Data supplied:
────

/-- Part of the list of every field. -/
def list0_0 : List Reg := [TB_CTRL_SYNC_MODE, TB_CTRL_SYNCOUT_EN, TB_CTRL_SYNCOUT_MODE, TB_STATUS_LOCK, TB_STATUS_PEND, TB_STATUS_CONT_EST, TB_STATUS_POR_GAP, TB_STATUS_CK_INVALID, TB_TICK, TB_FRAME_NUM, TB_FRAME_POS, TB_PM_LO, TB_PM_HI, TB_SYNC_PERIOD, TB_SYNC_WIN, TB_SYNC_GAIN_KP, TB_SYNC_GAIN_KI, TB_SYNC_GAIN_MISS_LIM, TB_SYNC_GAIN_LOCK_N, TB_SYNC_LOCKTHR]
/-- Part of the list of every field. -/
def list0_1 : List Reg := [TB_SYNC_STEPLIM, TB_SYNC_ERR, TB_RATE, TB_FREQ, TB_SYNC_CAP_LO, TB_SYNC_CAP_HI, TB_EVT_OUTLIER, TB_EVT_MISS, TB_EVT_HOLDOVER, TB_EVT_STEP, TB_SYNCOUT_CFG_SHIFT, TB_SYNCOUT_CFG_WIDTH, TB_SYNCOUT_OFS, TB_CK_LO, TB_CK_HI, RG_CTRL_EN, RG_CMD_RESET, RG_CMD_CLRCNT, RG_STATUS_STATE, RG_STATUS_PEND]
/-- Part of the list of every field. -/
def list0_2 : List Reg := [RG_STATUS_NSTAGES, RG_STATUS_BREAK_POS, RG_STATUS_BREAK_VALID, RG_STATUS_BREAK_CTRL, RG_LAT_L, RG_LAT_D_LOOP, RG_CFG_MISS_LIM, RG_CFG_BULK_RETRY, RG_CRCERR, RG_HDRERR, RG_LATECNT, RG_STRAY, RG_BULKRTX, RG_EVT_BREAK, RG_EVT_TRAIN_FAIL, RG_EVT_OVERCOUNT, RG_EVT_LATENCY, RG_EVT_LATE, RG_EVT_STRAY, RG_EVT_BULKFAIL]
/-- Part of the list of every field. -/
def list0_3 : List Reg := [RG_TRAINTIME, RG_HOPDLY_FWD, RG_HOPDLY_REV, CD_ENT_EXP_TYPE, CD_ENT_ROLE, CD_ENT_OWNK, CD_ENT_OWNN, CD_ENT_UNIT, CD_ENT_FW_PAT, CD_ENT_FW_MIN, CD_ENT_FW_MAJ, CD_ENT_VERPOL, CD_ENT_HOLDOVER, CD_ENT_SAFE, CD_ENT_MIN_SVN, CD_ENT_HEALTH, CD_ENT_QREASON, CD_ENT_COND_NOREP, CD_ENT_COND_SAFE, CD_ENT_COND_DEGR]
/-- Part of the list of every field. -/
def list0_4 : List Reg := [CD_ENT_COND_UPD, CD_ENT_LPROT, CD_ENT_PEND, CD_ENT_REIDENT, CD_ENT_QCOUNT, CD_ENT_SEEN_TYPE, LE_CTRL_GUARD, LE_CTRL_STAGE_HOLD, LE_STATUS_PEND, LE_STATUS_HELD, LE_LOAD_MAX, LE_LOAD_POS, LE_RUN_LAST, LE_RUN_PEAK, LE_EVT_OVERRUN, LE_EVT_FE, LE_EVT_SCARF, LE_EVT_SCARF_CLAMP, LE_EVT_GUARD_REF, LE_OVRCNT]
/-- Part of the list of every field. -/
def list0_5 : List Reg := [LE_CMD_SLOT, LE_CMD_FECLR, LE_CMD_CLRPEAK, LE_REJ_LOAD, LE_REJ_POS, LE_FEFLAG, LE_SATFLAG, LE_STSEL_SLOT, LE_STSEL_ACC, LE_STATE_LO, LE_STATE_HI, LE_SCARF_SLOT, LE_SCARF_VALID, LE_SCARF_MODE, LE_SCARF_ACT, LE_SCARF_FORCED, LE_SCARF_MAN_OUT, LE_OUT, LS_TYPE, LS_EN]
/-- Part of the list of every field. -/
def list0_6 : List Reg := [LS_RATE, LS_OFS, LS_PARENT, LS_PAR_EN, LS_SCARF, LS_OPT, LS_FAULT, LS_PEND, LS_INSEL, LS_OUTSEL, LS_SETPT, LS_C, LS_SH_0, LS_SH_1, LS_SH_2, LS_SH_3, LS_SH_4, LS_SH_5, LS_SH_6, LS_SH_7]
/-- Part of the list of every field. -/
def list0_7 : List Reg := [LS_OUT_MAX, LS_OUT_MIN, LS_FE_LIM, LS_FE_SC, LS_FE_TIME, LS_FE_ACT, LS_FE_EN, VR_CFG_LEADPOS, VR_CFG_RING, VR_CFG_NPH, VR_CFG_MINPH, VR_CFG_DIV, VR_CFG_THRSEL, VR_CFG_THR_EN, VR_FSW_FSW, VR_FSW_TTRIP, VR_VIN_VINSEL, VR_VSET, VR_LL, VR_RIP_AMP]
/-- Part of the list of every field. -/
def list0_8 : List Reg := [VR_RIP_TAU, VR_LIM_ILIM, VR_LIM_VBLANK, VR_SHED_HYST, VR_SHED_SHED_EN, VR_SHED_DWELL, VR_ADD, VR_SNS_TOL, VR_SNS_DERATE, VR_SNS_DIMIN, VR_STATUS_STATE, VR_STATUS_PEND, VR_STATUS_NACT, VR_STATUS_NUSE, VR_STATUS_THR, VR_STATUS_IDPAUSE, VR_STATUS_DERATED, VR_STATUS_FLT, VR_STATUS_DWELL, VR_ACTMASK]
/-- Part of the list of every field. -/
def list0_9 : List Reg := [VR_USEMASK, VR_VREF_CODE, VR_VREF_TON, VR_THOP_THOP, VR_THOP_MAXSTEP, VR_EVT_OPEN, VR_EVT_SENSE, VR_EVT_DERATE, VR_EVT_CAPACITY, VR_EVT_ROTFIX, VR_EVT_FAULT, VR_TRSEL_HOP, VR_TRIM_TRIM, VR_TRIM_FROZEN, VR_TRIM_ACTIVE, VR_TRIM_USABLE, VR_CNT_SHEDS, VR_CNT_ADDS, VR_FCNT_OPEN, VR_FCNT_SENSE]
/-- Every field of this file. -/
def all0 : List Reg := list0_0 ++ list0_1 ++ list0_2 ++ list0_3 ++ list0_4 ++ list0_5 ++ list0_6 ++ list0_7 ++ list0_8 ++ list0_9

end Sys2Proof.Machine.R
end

────

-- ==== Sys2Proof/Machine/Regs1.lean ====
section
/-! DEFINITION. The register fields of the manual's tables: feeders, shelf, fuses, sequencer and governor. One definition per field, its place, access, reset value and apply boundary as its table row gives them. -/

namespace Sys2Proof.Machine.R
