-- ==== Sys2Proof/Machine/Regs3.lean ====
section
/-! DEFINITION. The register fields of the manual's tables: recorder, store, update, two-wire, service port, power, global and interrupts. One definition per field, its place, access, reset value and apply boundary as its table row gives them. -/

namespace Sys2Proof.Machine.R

────

Search the listing for the string "lean". Copy each line where it is found.

-- ==== Sys2Proof/Machine/Regs1.lean ====
-- ==== Sys2Proof/Machine/Regs3.lean ====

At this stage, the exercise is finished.